Write out, word for word, every line in the data below from the one containing "(R110, mode R90). -/" to the one containing "(s.oraA (s.operandValue (.mem (.indy b))))", both of them included.

─── DATA IN THIS EXERCISE ───

-- ==== Sys2Proof/Machine/Logic.lean ====
section
/-! DEFINITION. The meanings of AND, ORA and EOR (spec/42_logic.md). Each is the operation part of a step: `PC` is already past the
fetched bytes (R22, log 5). -/

namespace Sys2Proof.Machine

/-- The operation of `AND` (R110). -/
def State.andA (s : State) (m : Byte) : State := s.loadA (s.a &&& m)

/-- The operation of `ORA` (R111). -/
def State.oraA (s : State) (m : Byte) : State := s.loadA (s.a ||| m)

/-- The operation of `EOR` (R112). -/
def State.eorA (s : State) (m : Byte) : State := s.loadA (s.a ^^^ m)

/-- `AND #$nn`, opcode 29 (R110, mode R87). -/
def execAndImm (b : Byte) (s : State) : Result :=
  .next (s.andA (s.operandValue (.imm b)))

/-- `AND $nn`, opcode 25 (R110, mode R92). -/
def execAndZp (b : Byte) (s : State) : Result :=
  .next (s.andA (s.operandValue (.mem (.zp b))))

/-- `AND $nn,X`, opcode 35 (R110, mode R96). -/
def execAndZpx (b : Byte) (s : State) : Result :=
  .next (s.andA (s.operandValue (.mem (.zpx b))))

/-- `AND $nnnn`, opcode 2D (R110, mode R89). -/
def execAndAbs (w : Word) (s : State) : Result :=
  .next (s.andA (s.operandValue (.mem (.abs w))))

/-- `AND $nnnn,X`, opcode 3D (R110, mode R90). -/
def execAndAbsx (w : Word) (s : State) : Result :=
  .next (s.andA (s.operandValue (.mem (.absx w))))

/-- `AND $nnnn,Y`, opcode 39 (R110, mode R91). -/
def execAndAbsy (w : Word) (s : State) : Result :=
  .next (s.andA (s.operandValue (.mem (.absy w))))

/-- `AND ($nn,X)`, opcode 21 (R110, mode R94). -/
def execAndIndx (b : Byte) (s : State) : Result :=
  .next (s.andA (s.operandValue (.mem (.indx b))))

/-- `AND ($nn),Y`, opcode 31 (R110, mode R95). -/
def execAndIndy (b : Byte) (s : State) : Result :=
  .next (s.andA (s.operandValue (.mem (.indy b))))

/-- `ORA #$nn`, opcode 09 (R111, mode R87). -/
def execOraImm (b : Byte) (s : State) : Result :=
  .next (s.oraA (s.operandValue (.imm b)))

/-- `ORA $nn`, opcode 05 (R111, mode R92). -/
def execOraZp (b : Byte) (s : State) : Result :=
  .next (s.oraA (s.operandValue (.mem (.zp b))))

/-- `ORA $nn,X`, opcode 15 (R111, mode R96). -/
def execOraZpx (b : Byte) (s : State) : Result :=
  .next (s.oraA (s.operandValue (.mem (.zpx b))))

/-- `ORA $nnnn`, opcode 0D (R111, mode R89). -/
def execOraAbs (w : Word) (s : State) : Result :=
  .next (s.oraA (s.operandValue (.mem (.abs w))))

/-- `ORA $nnnn,X`, opcode 1D (R111, mode R90). -/
def execOraAbsx (w : Word) (s : State) : Result :=
  .next (s.oraA (s.operandValue (.mem (.absx w))))

/-- `ORA $nnnn,Y`, opcode 19 (R111, mode R91). -/
def execOraAbsy (w : Word) (s : State) : Result :=
  .next (s.oraA (s.operandValue (.mem (.absy w))))

/-- `ORA ($nn,X)`, opcode 01 (R111, mode R94). -/
def execOraIndx (b : Byte) (s : State) : Result :=
  .next (s.oraA (s.operandValue (.mem (.indx b))))

/-- `ORA ($nn),Y`, opcode 11 (R111, mode R95). -/
def execOraIndy (b : Byte) (s : State) : Result :=
  .next (s.oraA (s.operandValue (.mem (.indy b))))

/-- `EOR #$nn`, opcode 49 (R112, mode R87). -/
def execEorImm (b : Byte) (s : State) : Result :=
  .next (s.eorA (s.operandValue (.imm b)))

/-- `EOR $nn`, opcode 45 (R112, mode R92). -/
def execEorZp (b : Byte) (s : State) : Result :=
  .next (s.eorA (s.operandValue (.mem (.zp b))))

/-- `EOR $nn,X`, opcode 55 (R112, mode R96). -/
def execEorZpx (b : Byte) (s : State) : Result :=
  .next (s.eorA (s.operandValue (.mem (.zpx b))))

/-- `EOR $nnnn`, opcode 4D (R112, mode R89). -/
def execEorAbs (w : Word) (s : State) : Result :=
  .next (s.eorA (s.operandValue (.mem (.abs w))))

/-- `EOR $nnnn,X`, opcode 5D (R112, mode R90). -/
def execEorAbsx (w : Word) (s : State) : Result :=
  .next (s.eorA (s.operandValue (.mem (.absx w))))

/-- `EOR $nnnn,Y`, opcode 59 (R112, mode R91). -/
def execEorAbsy (w : Word) (s : State) : Result :=
  .next (s.eorA (s.operandValue (.mem (.absy w))))

/-- `EOR ($nn,X)`, opcode 41 (R112, mode R94). -/
def execEorIndx (b : Byte) (s : State) : Result :=
  .next (s.eorA (s.operandValue (.mem (.indx b))))

/-- `EOR ($nn),Y`, opcode 51 (R112, mode R95). -/
def execEorIndy (b : Byte) (s : State) : Result :=
  .next (s.eorA (s.operandValue (.mem (.indy b))))

end Sys2Proof.Machine
end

───

TASK OUTPUT
/-- `AND $nnnn,X`, opcode 3D (R110, mode R90). -/
def execAndAbsx (w : Word) (s : State) : Result :=
  .next (s.andA (s.operandValue (.mem (.absx w))))

/-- `AND $nnnn,Y`, opcode 39 (R110, mode R91). -/
def execAndAbsy (w : Word) (s : State) : Result :=
  .next (s.andA (s.operandValue (.mem (.absy w))))

/-- `AND ($nn,X)`, opcode 21 (R110, mode R94). -/
def execAndIndx (b : Byte) (s : State) : Result :=
  .next (s.andA (s.operandValue (.mem (.indx b))))

/-- `AND ($nn),Y`, opcode 31 (R110, mode R95). -/
def execAndIndy (b : Byte) (s : State) : Result :=
  .next (s.andA (s.operandValue (.mem (.indy b))))

/-- `ORA #$nn`, opcode 09 (R111, mode R87). -/
def execOraImm (b : Byte) (s : State) : Result :=
  .next (s.oraA (s.operandValue (.imm b)))

/-- `ORA $nn`, opcode 05 (R111, mode R92). -/
def execOraZp (b : Byte) (s : State) : Result :=
  .next (s.oraA (s.operandValue (.mem (.zp b))))

/-- `ORA $nn,X`, opcode 15 (R111, mode R96). -/
def execOraZpx (b : Byte) (s : State) : Result :=
  .next (s.oraA (s.operandValue (.mem (.zpx b))))

/-- `ORA $nnnn`, opcode 0D (R111, mode R89). -/
def execOraAbs (w : Word) (s : State) : Result :=
  .next (s.oraA (s.operandValue (.mem (.abs w))))

/-- `ORA $nnnn,X`, opcode 1D (R111, mode R90). -/
def execOraAbsx (w : Word) (s : State) : Result :=
  .next (s.oraA (s.operandValue (.mem (.absx w))))

/-- `ORA $nnnn,Y`, opcode 19 (R111, mode R91). -/
def execOraAbsy (w : Word) (s : State) : Result :=
  .next (s.oraA (s.operandValue (.mem (.absy w))))

/-- `ORA ($nn,X)`, opcode 01 (R111, mode R94). -/
def execOraIndx (b : Byte) (s : State) : Result :=
  .next (s.oraA (s.operandValue (.mem (.indx b))))

/-- `ORA ($nn),Y`, opcode 11 (R111, mode R95). -/
def execOraIndy (b : Byte) (s : State) : Result :=
  .next (s.oraA (s.operandValue (.mem (.indy b))))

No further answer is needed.